**TASK DIRECTIONS**:
Your task is to copy the lines of the data below from the line holding "-- ==== Sys2Proof/Laws/State.lean" through the line holding "q).power = s.power := rfl", inclusive, exactly and with nothing added.

**SUPPLIED RECORDS**:
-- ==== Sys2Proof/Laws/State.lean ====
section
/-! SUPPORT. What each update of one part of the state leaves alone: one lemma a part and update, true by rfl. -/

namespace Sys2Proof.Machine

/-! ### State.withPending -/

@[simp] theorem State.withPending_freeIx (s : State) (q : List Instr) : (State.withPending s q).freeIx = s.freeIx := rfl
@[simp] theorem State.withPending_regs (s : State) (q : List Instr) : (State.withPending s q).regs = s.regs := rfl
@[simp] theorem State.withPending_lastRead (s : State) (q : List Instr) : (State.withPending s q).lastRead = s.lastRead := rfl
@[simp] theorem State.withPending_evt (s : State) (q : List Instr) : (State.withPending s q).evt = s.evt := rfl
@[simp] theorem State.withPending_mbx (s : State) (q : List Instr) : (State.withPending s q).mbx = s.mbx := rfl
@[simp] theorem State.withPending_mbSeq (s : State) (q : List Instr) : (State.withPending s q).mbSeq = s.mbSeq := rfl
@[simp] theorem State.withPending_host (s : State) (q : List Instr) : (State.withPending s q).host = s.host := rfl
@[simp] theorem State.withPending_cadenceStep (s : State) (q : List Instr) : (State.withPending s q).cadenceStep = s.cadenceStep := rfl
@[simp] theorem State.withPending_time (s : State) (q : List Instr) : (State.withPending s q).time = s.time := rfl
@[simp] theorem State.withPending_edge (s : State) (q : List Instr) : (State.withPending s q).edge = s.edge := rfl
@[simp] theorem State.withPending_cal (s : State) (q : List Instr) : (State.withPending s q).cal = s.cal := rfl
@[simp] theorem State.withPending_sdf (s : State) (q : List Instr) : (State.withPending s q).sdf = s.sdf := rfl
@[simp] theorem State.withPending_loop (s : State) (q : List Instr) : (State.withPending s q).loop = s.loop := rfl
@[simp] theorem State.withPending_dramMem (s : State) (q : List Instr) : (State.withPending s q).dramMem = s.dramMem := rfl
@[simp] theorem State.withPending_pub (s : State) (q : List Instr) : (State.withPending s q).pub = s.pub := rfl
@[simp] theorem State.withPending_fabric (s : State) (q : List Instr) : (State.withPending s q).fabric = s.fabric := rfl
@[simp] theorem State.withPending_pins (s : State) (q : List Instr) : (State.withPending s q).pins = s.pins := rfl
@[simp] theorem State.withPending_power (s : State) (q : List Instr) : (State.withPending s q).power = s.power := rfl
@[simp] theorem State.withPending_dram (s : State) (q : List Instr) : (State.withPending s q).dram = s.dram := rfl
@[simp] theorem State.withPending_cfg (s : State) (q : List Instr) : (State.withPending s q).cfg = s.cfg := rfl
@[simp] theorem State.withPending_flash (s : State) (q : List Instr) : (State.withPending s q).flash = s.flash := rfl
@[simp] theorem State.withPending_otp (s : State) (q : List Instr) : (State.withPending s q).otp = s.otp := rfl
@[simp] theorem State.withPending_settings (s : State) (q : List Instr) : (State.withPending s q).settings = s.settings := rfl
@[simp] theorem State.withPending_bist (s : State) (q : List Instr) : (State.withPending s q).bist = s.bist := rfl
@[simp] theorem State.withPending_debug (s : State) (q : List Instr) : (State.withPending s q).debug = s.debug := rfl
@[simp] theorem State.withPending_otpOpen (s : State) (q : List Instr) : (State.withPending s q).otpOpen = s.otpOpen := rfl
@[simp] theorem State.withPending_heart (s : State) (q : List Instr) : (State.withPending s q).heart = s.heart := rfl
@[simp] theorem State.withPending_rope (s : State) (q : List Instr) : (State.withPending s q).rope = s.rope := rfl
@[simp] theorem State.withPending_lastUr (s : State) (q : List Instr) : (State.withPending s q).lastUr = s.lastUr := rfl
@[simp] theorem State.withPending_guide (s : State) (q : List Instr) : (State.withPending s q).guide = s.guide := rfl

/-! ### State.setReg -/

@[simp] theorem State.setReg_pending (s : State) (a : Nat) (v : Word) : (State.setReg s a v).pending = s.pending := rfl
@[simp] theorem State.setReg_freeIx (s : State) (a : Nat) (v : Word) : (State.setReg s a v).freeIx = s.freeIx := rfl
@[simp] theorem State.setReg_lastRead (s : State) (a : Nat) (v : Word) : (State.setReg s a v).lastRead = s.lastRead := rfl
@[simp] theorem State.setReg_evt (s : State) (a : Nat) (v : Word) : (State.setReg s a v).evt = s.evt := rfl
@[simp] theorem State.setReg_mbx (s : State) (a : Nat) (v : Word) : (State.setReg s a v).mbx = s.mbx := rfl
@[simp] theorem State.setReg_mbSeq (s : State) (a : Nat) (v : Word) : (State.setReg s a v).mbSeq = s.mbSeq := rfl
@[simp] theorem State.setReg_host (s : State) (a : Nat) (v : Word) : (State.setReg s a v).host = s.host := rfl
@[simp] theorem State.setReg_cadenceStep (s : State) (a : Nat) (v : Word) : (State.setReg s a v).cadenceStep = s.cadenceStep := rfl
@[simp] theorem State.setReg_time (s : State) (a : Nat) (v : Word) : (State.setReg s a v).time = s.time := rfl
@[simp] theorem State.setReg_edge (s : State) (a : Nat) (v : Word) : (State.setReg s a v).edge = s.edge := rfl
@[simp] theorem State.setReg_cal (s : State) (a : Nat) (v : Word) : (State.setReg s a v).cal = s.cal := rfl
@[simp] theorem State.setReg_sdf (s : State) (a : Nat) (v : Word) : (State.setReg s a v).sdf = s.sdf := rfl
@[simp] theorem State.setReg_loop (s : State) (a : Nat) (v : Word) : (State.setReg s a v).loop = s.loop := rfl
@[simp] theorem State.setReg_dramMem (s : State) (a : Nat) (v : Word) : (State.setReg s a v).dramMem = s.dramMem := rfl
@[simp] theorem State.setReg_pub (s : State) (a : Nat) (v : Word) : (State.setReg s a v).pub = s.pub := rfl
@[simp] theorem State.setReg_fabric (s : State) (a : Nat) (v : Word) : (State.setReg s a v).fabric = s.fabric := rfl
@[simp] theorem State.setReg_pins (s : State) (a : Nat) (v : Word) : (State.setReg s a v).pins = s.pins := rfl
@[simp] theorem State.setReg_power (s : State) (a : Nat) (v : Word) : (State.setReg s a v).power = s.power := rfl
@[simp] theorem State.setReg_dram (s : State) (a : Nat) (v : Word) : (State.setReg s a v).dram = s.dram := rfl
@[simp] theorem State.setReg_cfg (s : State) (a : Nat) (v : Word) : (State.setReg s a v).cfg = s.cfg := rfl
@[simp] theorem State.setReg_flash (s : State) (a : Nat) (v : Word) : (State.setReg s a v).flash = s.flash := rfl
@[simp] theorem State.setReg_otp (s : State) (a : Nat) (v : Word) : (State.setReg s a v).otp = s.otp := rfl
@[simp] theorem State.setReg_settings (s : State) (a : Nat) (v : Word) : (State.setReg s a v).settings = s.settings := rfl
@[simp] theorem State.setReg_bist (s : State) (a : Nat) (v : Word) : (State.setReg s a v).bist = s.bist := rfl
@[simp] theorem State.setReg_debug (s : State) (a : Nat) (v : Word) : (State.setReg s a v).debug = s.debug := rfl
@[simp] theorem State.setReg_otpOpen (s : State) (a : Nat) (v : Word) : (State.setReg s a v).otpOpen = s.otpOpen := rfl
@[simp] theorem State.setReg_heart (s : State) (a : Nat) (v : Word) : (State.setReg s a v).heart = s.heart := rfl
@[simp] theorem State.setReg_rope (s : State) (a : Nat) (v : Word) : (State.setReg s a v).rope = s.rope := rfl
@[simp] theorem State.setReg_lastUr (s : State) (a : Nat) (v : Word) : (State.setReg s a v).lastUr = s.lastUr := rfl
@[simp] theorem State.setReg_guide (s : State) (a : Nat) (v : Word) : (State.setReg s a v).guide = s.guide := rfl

---

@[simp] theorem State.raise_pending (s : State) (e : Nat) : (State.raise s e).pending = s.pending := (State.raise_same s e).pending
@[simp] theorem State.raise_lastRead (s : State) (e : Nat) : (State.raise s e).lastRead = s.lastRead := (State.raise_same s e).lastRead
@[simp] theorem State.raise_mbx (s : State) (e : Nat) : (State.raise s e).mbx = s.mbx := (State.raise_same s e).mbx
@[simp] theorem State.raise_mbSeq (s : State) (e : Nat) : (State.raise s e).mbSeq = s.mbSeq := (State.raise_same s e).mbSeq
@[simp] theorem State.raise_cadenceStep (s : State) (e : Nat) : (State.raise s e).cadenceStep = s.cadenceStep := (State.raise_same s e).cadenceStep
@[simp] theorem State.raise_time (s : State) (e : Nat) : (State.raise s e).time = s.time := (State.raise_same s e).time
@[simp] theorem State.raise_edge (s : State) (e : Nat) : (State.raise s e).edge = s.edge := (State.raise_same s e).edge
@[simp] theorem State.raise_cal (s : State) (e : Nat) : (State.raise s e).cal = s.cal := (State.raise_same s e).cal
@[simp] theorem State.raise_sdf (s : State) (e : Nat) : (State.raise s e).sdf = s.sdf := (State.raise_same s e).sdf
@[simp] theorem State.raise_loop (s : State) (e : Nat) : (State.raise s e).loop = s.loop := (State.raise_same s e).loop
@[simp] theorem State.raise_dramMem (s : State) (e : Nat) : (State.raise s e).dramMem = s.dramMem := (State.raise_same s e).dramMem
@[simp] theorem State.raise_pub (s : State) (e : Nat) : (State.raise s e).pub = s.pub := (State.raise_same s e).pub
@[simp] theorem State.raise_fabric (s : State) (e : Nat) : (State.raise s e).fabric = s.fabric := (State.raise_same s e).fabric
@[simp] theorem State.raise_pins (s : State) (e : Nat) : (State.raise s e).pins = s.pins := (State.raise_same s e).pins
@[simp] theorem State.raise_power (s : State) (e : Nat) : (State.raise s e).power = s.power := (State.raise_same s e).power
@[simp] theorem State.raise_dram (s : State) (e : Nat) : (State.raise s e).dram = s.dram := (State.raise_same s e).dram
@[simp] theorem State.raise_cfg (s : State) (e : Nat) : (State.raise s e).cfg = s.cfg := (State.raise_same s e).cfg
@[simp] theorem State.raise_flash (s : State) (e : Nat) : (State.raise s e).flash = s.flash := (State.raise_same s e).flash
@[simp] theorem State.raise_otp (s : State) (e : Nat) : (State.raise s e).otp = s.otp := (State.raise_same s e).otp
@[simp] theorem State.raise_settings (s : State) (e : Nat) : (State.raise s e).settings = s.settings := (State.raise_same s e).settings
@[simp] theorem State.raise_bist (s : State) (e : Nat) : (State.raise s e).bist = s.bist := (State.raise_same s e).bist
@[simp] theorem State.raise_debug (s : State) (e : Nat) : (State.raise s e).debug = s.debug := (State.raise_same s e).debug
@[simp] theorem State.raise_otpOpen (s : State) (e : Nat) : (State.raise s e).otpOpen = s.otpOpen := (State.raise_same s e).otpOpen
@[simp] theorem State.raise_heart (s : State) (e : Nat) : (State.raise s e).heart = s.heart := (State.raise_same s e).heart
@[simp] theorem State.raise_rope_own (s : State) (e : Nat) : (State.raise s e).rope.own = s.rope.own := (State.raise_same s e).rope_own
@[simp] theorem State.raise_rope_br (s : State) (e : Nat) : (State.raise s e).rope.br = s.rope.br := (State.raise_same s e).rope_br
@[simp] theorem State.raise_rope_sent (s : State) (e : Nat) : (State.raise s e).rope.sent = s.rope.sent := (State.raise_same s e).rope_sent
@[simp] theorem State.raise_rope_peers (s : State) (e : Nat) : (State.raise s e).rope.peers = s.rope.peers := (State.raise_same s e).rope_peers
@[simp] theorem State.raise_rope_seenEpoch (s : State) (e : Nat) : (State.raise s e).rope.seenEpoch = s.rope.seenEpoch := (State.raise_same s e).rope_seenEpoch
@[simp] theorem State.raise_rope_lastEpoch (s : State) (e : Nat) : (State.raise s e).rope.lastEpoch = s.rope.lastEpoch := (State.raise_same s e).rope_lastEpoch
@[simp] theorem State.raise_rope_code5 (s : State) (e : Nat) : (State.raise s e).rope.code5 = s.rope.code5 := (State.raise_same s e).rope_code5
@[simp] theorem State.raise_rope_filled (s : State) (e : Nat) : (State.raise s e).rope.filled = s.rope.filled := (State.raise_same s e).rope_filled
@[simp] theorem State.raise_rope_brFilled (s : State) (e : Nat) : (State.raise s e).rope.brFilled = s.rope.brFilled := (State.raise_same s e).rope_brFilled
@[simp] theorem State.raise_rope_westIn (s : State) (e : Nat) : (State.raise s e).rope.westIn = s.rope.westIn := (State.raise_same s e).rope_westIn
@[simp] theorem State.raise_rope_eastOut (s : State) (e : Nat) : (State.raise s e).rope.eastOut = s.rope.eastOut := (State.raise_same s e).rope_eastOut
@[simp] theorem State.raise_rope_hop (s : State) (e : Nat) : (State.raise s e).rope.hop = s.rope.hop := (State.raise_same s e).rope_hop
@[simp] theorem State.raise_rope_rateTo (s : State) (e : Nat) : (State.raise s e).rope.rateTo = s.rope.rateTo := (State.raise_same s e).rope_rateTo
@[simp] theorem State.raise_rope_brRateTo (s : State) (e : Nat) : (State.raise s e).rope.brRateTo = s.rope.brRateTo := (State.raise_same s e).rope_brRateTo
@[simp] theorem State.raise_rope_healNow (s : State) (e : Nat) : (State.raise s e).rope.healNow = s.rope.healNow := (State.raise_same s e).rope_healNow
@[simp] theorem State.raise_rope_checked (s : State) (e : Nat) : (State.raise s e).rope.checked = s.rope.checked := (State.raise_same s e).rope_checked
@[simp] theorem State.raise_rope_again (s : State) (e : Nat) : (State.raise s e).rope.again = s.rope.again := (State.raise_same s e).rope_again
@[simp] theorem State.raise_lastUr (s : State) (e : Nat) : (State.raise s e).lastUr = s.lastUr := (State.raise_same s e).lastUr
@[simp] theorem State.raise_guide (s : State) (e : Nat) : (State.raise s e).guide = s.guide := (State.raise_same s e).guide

**OUTPUT OF THE TASK**:
-- ==== Sys2Proof/Laws/State.lean ====
section
/-! SUPPORT. What each update of one part of the state leaves alone: one lemma a part and update, true by rfl. -/

namespace Sys2Proof.Machine

/-! ### State.withPending -/

@[simp] theorem State.withPending_freeIx (s : State) (q : List Instr) : (State.withPending s q).freeIx = s.freeIx := rfl
@[simp] theorem State.withPending_regs (s : State) (q : List Instr) : (State.withPending s q).regs = s.regs := rfl
@[simp] theorem State.withPending_lastRead (s : State) (q : List Instr) : (State.withPending s q).lastRead = s.lastRead := rfl
@[simp] theorem State.withPending_evt (s : State) (q : List Instr) : (State.withPending s q).evt = s.evt := rfl
@[simp] theorem State.withPending_mbx (s : State) (q : List Instr) : (State.withPending s q).mbx = s.mbx := rfl
@[simp] theorem State.withPending_mbSeq (s : State) (q : List Instr) : (State.withPending s q).mbSeq = s.mbSeq := rfl
@[simp] theorem State.withPending_host (s : State) (q : List Instr) : (State.withPending s q).host = s.host := rfl
@[simp] theorem State.withPending_cadenceStep (s : State) (q : List Instr) : (State.withPending s q).cadenceStep = s.cadenceStep := rfl
@[simp] theorem State.withPending_time (s : State) (q : List Instr) : (State.withPending s q).time = s.time := rfl
@[simp] theorem State.withPending_edge (s : State) (q : List Instr) : (State.withPending s q).edge = s.edge := rfl
@[simp] theorem State.withPending_cal (s : State) (q : List Instr) : (State.withPending s q).cal = s.cal := rfl
@[simp] theorem State.withPending_sdf (s : State) (q : List Instr) : (State.withPending s q).sdf = s.sdf := rfl
@[simp] theorem State.withPending_loop (s : State) (q : List Instr) : (State.withPending s q).loop = s.loop := rfl
@[simp] theorem State.withPending_dramMem (s : State) (q : List Instr) : (State.withPending s q).dramMem = s.dramMem := rfl
@[simp] theorem State.withPending_pub (s : State) (q : List Instr) : (State.withPending s q).pub = s.pub := rfl
@[simp] theorem State.withPending_fabric (s : State) (q : List Instr) : (State.withPending s q).fabric = s.fabric := rfl
@[simp] theorem State.withPending_pins (s : State) (q : List Instr) : (State.withPending s q).pins = s.pins := rfl
@[simp] theorem State.withPending_power (s : State) (q : List Instr) : (State.withPending s q).power = s.power := rfl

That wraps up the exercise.